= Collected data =
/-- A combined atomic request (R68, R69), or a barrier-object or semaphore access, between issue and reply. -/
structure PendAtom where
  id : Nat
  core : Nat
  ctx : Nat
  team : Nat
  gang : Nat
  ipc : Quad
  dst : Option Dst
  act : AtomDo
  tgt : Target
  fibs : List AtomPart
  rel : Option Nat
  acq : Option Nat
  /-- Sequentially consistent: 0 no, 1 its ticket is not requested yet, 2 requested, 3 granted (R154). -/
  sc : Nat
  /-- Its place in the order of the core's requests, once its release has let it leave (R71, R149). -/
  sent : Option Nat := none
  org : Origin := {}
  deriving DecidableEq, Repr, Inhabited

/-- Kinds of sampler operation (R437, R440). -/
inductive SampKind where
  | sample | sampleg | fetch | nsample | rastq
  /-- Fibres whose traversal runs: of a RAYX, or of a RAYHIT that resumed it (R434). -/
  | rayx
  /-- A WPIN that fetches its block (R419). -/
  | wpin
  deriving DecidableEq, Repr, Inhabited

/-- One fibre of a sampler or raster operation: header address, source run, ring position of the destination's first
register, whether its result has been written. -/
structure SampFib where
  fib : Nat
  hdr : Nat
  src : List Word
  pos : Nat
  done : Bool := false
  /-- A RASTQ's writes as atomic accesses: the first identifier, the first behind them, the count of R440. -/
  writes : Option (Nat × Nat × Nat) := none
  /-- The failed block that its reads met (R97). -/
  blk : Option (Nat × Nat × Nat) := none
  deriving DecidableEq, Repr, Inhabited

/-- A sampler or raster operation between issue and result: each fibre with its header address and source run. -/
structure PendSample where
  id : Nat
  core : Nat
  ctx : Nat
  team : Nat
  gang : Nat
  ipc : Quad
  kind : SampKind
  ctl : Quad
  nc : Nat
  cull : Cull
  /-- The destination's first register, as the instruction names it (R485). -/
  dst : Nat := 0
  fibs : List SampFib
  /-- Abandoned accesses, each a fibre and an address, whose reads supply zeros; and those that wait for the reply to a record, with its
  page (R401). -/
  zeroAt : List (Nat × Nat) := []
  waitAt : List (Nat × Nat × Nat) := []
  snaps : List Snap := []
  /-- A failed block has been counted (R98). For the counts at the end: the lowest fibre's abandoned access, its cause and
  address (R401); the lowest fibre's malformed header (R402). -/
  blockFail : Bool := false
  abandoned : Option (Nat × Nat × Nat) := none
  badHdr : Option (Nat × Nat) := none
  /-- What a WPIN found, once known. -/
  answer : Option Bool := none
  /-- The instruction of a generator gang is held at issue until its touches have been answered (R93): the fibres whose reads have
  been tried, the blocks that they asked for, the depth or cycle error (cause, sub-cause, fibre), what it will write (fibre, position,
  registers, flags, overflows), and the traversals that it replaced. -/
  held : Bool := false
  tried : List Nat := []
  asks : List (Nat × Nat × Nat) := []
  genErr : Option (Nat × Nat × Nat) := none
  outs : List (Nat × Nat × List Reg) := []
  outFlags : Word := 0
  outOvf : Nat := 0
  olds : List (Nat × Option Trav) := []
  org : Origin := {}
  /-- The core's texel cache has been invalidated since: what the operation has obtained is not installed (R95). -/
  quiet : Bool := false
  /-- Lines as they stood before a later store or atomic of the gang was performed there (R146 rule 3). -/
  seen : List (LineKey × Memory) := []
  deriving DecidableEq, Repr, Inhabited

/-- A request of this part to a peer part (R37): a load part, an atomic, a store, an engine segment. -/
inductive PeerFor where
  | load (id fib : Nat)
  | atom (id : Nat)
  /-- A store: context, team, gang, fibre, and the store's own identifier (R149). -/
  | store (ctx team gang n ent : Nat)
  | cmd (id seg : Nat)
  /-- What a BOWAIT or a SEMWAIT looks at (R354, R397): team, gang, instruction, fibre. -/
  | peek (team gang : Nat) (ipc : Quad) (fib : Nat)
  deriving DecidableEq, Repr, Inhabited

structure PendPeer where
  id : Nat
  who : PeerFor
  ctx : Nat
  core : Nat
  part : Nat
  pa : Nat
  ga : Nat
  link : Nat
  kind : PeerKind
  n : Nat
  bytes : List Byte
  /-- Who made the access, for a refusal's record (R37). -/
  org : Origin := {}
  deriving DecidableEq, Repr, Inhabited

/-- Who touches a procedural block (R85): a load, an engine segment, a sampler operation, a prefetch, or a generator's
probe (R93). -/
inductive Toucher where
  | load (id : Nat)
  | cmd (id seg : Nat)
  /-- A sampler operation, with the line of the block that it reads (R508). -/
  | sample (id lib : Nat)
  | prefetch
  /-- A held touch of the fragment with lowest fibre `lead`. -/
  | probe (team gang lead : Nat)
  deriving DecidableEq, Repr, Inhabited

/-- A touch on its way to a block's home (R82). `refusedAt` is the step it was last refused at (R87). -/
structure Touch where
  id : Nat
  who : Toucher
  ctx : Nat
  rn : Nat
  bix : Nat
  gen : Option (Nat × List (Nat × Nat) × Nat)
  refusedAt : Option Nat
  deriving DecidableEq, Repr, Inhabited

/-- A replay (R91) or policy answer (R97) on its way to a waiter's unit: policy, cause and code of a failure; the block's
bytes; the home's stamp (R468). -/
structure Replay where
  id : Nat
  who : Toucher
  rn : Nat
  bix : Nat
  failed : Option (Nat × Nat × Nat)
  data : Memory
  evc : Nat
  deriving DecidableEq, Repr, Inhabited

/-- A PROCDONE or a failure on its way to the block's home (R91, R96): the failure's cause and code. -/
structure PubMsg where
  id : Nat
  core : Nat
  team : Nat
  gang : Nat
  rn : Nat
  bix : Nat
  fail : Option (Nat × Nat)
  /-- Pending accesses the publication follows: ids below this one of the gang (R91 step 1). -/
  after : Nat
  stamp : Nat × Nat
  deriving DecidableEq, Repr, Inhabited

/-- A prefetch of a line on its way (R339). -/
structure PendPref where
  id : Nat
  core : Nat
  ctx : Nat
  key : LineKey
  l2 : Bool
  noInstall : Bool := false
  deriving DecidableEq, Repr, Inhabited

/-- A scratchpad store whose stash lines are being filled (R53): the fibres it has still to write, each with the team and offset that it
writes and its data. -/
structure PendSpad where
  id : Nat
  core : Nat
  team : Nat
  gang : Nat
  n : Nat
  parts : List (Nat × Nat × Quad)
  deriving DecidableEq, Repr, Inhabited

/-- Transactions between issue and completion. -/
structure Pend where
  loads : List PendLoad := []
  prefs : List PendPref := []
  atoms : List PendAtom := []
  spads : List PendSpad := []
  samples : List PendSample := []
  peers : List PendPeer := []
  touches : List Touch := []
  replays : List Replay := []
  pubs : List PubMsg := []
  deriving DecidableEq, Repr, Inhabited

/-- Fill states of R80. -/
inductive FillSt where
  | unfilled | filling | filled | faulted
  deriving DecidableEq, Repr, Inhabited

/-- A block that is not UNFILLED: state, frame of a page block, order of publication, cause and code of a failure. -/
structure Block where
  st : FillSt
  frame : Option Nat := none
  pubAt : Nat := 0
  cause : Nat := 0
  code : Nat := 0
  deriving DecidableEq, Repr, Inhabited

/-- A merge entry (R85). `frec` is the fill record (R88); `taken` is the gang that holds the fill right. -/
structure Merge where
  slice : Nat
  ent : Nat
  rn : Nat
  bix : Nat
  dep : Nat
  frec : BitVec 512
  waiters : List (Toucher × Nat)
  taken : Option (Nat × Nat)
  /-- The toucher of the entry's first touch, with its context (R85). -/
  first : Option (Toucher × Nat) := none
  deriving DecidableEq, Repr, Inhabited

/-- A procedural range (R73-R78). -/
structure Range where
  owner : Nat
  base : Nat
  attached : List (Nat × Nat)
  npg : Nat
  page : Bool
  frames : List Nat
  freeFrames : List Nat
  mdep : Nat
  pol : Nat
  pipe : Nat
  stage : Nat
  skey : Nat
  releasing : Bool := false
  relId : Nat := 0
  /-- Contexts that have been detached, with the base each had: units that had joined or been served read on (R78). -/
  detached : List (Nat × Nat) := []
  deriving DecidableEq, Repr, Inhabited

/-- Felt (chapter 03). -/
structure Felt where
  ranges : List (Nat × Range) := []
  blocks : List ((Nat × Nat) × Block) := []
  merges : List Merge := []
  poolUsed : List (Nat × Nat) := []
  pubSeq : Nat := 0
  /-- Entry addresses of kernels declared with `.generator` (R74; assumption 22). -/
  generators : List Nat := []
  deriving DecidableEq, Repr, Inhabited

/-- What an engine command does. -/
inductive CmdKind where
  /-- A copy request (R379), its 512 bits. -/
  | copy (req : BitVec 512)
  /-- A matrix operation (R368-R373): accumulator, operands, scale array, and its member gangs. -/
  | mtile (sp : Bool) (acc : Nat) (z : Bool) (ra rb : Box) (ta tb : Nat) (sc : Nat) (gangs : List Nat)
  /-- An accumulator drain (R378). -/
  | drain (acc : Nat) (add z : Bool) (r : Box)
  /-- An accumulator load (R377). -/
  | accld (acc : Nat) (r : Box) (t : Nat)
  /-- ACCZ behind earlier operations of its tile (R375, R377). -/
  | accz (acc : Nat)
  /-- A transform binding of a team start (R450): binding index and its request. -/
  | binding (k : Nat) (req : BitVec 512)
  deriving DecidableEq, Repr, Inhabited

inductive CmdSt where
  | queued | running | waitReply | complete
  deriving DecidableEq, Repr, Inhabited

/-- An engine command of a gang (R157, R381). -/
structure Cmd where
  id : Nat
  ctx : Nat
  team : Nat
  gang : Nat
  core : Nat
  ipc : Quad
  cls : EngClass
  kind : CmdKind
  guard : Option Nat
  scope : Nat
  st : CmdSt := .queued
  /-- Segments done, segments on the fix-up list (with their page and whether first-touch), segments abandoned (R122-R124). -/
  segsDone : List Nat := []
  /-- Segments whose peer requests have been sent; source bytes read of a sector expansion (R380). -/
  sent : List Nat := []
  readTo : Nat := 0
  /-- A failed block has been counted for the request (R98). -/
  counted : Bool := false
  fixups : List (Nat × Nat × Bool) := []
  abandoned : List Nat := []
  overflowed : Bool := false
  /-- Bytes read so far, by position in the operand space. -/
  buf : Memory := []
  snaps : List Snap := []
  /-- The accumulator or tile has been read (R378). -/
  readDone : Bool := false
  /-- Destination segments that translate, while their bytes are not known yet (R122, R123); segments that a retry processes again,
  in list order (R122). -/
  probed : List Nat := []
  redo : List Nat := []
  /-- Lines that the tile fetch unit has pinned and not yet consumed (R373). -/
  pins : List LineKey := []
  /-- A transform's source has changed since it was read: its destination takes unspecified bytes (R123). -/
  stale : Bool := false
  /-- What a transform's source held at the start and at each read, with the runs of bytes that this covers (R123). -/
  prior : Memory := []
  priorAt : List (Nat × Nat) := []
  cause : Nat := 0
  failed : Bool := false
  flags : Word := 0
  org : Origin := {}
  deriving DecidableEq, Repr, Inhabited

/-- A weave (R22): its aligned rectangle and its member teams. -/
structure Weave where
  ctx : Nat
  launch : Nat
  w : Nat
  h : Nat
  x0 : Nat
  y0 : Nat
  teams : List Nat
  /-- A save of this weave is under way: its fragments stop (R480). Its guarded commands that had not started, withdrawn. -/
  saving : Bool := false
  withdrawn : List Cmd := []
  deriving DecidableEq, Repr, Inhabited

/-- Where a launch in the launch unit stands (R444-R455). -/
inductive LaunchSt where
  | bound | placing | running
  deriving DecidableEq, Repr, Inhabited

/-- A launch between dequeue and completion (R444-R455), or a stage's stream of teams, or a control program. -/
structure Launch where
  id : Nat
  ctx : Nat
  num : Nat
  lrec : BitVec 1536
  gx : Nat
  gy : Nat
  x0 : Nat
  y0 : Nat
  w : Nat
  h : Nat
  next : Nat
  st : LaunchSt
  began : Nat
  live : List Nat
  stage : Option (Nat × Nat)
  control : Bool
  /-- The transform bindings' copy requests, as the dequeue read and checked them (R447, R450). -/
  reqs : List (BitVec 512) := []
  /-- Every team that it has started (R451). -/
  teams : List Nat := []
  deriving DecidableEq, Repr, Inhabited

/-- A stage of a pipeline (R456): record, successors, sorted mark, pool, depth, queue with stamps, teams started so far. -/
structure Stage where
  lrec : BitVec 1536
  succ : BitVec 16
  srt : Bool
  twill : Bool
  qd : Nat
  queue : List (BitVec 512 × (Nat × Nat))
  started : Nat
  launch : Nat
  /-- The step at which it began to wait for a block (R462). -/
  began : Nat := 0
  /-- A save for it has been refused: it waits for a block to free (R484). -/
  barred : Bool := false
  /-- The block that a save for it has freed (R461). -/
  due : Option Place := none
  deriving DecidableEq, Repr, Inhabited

= EXERCISE BRIEF =
Which lines hold the word "BitVec"? Return all of them from the records above.

= RESULT OF THE EXERCISE =
  frec : BitVec 512
  | copy (req : BitVec 512)
  | binding (k : Nat) (req : BitVec 512)
  lrec : BitVec 1536
  reqs : List (BitVec 512) := []
  lrec : BitVec 1536
  succ : BitVec 16
  queue : List (BitVec 512 × (Nat × Nat))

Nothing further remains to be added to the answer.